• _INPUT DATA_

##############################

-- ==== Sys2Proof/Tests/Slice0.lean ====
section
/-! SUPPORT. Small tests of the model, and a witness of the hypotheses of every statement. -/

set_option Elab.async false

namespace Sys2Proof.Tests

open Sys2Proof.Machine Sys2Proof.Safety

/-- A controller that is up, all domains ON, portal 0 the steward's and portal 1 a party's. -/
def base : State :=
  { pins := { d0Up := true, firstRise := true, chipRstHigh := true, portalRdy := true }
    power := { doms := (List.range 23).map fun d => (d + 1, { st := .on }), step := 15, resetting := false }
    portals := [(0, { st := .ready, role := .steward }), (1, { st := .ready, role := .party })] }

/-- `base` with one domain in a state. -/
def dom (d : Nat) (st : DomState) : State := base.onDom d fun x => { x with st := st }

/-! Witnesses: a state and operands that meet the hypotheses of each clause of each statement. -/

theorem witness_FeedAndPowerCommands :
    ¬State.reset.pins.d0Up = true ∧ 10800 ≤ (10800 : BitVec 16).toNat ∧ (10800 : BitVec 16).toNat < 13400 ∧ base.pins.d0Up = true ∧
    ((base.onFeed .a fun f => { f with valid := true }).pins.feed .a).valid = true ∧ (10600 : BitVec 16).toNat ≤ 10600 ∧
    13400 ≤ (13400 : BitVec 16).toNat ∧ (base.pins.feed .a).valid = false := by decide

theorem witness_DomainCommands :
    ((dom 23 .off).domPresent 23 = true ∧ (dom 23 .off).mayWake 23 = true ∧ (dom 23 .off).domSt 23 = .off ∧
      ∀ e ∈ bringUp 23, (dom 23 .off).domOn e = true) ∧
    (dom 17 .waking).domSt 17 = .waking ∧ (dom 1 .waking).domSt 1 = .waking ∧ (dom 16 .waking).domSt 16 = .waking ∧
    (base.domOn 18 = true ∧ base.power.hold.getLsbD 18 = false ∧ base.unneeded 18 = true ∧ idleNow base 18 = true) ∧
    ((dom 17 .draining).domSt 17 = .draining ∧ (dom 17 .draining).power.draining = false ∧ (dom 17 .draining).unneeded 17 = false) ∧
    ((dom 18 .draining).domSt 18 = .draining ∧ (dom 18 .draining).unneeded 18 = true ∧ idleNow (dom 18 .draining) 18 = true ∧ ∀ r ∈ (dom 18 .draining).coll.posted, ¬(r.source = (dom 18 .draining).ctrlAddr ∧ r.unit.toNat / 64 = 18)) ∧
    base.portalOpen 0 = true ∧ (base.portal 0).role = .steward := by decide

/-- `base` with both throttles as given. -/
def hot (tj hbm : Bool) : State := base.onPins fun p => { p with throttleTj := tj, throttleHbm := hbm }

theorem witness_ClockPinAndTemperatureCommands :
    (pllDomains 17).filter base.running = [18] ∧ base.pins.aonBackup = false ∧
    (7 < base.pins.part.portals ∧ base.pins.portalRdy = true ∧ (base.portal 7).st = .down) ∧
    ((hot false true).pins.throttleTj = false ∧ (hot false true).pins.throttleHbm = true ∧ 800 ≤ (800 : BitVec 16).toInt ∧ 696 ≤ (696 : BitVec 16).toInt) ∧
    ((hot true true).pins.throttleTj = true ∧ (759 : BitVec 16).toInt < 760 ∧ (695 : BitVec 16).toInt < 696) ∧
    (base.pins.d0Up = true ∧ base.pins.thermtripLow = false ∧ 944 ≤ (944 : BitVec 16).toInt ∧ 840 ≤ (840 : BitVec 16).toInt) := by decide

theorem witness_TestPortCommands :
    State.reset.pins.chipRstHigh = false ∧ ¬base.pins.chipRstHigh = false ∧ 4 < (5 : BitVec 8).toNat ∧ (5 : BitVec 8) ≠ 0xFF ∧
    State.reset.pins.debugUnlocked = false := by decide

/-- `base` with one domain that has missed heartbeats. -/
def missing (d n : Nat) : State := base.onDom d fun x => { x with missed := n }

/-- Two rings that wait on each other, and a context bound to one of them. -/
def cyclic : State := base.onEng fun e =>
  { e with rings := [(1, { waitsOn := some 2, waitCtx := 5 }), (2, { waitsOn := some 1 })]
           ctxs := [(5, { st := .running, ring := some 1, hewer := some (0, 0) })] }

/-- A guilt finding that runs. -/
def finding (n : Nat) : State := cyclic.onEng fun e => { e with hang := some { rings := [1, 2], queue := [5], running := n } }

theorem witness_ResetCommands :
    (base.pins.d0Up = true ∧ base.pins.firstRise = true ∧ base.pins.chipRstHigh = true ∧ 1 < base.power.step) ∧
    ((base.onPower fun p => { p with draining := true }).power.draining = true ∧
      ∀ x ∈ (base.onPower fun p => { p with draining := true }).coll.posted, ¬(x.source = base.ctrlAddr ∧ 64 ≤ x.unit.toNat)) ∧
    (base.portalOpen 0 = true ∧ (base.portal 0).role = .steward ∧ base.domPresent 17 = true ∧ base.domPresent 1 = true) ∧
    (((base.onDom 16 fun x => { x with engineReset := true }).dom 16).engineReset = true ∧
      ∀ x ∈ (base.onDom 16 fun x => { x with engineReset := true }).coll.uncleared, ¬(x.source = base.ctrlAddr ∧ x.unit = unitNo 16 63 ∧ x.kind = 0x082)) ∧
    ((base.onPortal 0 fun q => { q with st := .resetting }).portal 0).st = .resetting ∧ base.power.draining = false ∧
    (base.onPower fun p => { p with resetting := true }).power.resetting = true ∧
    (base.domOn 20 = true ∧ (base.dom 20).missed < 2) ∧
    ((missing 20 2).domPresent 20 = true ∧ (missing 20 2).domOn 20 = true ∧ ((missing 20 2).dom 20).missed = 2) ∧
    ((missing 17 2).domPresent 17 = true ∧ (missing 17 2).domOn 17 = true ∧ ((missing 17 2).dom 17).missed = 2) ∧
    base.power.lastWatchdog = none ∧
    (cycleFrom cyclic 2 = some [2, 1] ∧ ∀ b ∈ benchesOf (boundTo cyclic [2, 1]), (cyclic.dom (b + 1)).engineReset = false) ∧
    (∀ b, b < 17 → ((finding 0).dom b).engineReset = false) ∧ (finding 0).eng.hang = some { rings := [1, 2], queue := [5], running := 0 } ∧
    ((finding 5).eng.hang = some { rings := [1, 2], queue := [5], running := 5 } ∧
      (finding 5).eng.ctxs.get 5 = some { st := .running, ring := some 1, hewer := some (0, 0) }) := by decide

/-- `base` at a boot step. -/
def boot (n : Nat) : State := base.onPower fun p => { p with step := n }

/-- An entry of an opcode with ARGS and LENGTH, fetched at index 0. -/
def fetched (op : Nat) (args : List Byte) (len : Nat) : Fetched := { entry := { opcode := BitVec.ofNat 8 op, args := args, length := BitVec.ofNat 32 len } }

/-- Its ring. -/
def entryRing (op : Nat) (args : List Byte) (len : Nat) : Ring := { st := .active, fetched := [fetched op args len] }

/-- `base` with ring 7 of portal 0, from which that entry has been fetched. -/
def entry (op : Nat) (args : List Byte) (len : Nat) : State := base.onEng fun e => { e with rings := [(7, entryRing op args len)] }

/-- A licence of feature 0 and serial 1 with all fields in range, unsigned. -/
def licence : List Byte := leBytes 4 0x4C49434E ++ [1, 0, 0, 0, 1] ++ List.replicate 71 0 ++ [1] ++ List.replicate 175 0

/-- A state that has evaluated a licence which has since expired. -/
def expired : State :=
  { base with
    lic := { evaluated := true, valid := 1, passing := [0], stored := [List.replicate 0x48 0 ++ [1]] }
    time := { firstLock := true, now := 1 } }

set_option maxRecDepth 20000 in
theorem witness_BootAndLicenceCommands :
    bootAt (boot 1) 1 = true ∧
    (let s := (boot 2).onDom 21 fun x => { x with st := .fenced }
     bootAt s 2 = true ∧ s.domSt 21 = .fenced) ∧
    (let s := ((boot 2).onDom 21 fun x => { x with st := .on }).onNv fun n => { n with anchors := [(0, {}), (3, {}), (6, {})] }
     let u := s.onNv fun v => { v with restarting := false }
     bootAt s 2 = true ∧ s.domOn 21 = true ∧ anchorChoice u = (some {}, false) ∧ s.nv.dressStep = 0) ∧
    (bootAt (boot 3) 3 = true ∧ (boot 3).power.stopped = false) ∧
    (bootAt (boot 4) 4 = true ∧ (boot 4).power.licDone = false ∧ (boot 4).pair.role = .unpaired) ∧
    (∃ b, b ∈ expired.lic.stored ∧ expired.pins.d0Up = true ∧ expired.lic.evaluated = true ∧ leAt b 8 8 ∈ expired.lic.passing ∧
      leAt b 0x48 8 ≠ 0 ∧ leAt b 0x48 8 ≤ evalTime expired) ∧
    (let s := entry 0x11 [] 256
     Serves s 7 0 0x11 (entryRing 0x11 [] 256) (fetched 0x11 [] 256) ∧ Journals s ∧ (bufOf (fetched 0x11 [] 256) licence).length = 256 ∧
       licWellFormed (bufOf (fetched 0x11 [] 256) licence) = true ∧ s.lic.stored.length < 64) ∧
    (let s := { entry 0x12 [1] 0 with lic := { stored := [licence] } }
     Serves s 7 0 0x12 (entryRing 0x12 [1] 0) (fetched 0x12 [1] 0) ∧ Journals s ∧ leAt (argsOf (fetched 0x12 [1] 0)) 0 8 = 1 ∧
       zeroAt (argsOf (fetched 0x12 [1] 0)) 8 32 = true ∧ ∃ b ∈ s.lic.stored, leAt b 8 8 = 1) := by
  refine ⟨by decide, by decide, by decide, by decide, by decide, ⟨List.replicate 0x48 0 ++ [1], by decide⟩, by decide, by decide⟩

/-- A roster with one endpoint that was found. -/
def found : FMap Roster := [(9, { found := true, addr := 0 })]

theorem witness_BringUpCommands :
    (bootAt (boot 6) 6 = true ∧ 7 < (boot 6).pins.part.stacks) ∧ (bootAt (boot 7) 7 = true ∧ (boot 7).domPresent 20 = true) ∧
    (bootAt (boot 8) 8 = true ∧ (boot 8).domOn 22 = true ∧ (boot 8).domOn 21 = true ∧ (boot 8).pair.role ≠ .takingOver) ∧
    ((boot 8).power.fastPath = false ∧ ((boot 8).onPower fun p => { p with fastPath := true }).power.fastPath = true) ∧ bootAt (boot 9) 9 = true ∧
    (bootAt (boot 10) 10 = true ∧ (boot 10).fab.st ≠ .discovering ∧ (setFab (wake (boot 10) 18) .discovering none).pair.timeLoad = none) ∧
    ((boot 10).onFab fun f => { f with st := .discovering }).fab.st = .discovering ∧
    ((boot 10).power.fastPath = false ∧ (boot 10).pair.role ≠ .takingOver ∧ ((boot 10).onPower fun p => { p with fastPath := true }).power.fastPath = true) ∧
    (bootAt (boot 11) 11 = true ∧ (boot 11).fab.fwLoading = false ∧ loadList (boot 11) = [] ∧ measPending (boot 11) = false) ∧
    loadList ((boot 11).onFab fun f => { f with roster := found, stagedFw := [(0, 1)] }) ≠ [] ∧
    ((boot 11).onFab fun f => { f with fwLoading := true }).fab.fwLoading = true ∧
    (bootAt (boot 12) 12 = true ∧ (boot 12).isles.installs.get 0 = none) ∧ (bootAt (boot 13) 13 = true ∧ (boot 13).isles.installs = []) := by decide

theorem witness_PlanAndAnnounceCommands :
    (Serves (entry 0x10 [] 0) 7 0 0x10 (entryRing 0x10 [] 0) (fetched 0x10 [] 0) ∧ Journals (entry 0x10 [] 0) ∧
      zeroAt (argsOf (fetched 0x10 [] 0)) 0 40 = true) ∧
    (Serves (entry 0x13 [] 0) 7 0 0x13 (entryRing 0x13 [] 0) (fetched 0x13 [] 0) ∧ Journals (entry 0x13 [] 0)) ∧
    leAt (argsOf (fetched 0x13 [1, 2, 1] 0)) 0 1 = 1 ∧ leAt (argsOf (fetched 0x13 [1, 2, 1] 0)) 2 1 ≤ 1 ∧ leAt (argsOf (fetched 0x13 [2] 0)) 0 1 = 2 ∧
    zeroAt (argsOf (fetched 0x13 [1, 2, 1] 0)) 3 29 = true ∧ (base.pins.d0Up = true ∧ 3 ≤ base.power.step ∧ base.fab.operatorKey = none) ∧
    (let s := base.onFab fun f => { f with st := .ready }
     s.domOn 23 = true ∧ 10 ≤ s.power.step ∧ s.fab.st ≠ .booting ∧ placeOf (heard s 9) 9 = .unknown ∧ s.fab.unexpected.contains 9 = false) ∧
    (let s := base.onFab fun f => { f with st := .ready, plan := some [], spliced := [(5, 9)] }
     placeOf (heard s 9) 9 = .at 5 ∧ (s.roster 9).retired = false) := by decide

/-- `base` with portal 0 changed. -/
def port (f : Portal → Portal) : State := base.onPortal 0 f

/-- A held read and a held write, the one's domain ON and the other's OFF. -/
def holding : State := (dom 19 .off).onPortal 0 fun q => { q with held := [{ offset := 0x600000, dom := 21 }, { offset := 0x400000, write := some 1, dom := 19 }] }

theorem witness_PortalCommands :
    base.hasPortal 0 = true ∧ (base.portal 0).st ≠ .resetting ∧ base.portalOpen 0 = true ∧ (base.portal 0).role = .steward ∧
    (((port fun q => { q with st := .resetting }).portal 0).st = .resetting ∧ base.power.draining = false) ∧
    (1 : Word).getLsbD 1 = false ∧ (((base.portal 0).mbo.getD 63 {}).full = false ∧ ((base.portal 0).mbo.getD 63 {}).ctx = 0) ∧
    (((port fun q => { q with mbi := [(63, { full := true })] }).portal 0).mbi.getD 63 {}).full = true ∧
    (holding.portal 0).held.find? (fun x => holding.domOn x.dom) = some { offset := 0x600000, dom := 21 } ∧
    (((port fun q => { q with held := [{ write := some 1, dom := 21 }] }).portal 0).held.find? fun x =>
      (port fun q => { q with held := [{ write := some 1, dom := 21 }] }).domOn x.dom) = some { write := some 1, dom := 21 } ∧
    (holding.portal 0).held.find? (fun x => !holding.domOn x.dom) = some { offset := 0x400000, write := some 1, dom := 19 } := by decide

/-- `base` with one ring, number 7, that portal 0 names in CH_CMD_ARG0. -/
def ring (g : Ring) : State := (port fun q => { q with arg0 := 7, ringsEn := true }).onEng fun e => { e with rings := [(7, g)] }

##############################

• _EXERCISE DETAILS_
Transcribe the opening lines of the listing exactly, please. Stop after the line that contains "portalRdy := true".

• _TASK RESULT_
-- ==== Sys2Proof/Tests/Slice0.lean ====
section
/-! SUPPORT. Small tests of the model, and a witness of the hypotheses of every statement. -/

set_option Elab.async false

namespace Sys2Proof.Tests

open Sys2Proof.Machine Sys2Proof.Safety

/-- A controller that is up, all domains ON, portal 0 the steward's and portal 1 a party's. -/
def base : State :=
  { pins := { d0Up := true, firstRise := true, chipRstHigh := true, portalRdy := true }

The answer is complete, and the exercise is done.